-- ==== Sys2Proof/Safety.lean ====
section
/-! DEFINITION. The terms claims are stated in: the bits of a buffer (R20), the invariant of a state no run leaves, the opcode map of R88 as
data, and the two relations of the noninterference claims. -/

namespace Sys2Proof.Machine

/-- The bits of a BitBuffer in order of appending: bits 7..0 of each completed byte, then bits `tc - 1` .. 0 of the tail (R20). -/
def BitBuffer.bits (b : BitBuffer) : List Bool :=
  b.data.flatMap (fun y => (List.range 8).reverse.map y.getLsbD) ++ (List.range b.tc.val).reverse.map b.tv.getLsbD

/-- What holds of every state of a run from reset, each part with the rule that says so. -/
structure State.Inv (s : State) : Prop where
  /-- The parameters meet their constraints (R6, R7, R50). -/
  par_ok : s.par.ok = true
  /-- R21 (2) and (3). -/
  msg_ok : s.msg.ok s.par.msgCap = true
  /-- "`KEY` is a byte string of at most `KEY_CAP_BYTES` bytes" (R23). -/
  key_cap : s.key.length ≤ s.par.keyCap
  /-- A valid `PB` is a positive whole number of 64-byte blocks (R24). -/
  pb_blocks : s.pbv = true → 0 < s.pb.length ∧ s.pb.length % 64 = 0
  /-- A valid `PB` has no more blocks than the longest message pads to (R6, R142). DEDUCED (log 20). -/
  pb_fits : s.pbv = true → s.pb.length / 64 ≤ (8 * s.par.msgCap + 64) / 512 + 1
  /-- "`W[16..63]` are the expansion of `W[0..15]`" when `WV = FULL` (R26). -/
  sched_full : s.wv = .full → expand s.w = s.w
  /-- Valid working registers stand beside a valid hash state. DEDUCED (log 20): no single rule says it. -/
  work_hash : s.wkv = true → s.hv = true
  /-- `ERR_CAUSE` and `ERR_CMD` are 0 when `FAULT = 0` (R31). -/
  err_off : s.fault = false → s.errCause = .none ∧ s.errCmd = 0
  /-- `ERR_CAUSE` is an error's code when `FAULT = 1` (R31, R231). -/
  err_on : s.fault = true → s.errCause ≠ .none

/-- The columns match and mask of the opcode map, row by row (R88). -/
def opcodeMap : List (Word × Word) :=
  [(0x00000000, 0xFFFFFFFF), (0x01000000, 0xFFFFFFFF), (0x10000000, 0xFFFFFFFF), (0x11000000, 0xFFFFFF00),
   (0x12000000, 0xFFFFF000), (0x13000000, 0xFFFFFFFF), (0x18000000, 0xFFFFFFFF), (0x19000000, 0xFFFFFF00),
   (0x20000000, 0xFFFFFFFF), (0x21000000, 0xFFFF0000), (0x22000000, 0xFFFFFFFF), (0x23000000, 0xFFFFFFFF),
   (0x24000000, 0xFFFFFFFF), (0x25000000, 0xFFFFFFFF), (0x26000000, 0xFFFF0000), (0x27000000, 0xFFFFFFFF),
   (0x30000000, 0xFFFFFFFF), (0x31000000, 0xFFFFFFFF)]

/-- "A word `v` selects a row when `v and mask = match`" (R88). -/
def selectsRow (v : Word) (row : Word × Word) : Bool := v &&& row.2 == row.1

/-- For a word of format `NB`: `N` lies in 1..8 and `VAL < 2^N` (R84, R86), with `N` and `VAL` as numbers. -/
def nbFieldsLegal (v : Word) : Bool :=
  decide (1 ≤ v.toNat / 256 % 16) && decide (v.toNat / 256 % 16 ≤ 8) &&
    decide (v.toNat % 256 < 2 ^ (v.toNat / 256 % 16))

/-- The two states differ at most in the contents of `KEY`, not in its length (R23: only the length is readable). -/
def SameButKey (s t : State) : Prop :=
  ∃ k : List Byte, k.length = s.key.length ∧ t = { s with key := k }

/-- The two states agree in everything but elements that are not valid in either (R12, R30). -/
structure SameLive (s t : State) : Prop where
  msg : s.msg = t.msg
  key : s.key = t.key
  pbv : s.pbv = t.pbv
  pb : s.pbv = true → s.pb = t.pb
  hv : s.hv = t.hv
  h : s.hv = true → s.h = t.h
  wv : s.wv = t.wv
  w : ∀ i : Fin 64, schedWordValid s i.val = true → s.w[i] = t.w[i]
  wkv : s.wkv = t.wkv
  wk : s.wkv = true → s.wk = t.wk
  rc : s.rc = t.rc
  dv : s.dv = t.dv
  dg : s.dv = true → s.dg = t.dg
  fault : s.fault = t.fault
  errCause : s.errCause = t.errCause
  errCmd : s.errCmd = t.errCmd
  par : s.par = t.par
  hostQ : s.hostQ = t.hostQ
  rdata : s.rdata = t.rdata
  draws : s.draws = t.draws

/-- The command words of `msg.pad`, `h.init`, `compress 0` .. `compress n-1`, `digest` (R172). -/
def hashSequence (n : Nat) : List Word :=
  [0x13000000, 0x20000000] ++ (List.range n).map (fun b => BitVec.ofNat 32 (0x26000000 + b)) ++ [0x27000000]

/-- The command words of `blk.load BLK`, `sched`, `wk.load`, 64 × `round`, `fold` (R173). -/
def blockSequence (blk : BitVec 16) : List Word :=
  [BitVec.ofNat 32 (0x21000000 + blk.toNat), 0x22000000, 0x23000000] ++ List.replicate 64 0x24000000 ++ [0x25000000]

end Sys2Proof.Machine
end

◆ WHAT YOU HAVE TO DO: Tally every line in the listing that holds "rule" and answer with the total only.

◆ WRITTEN REPLY: 2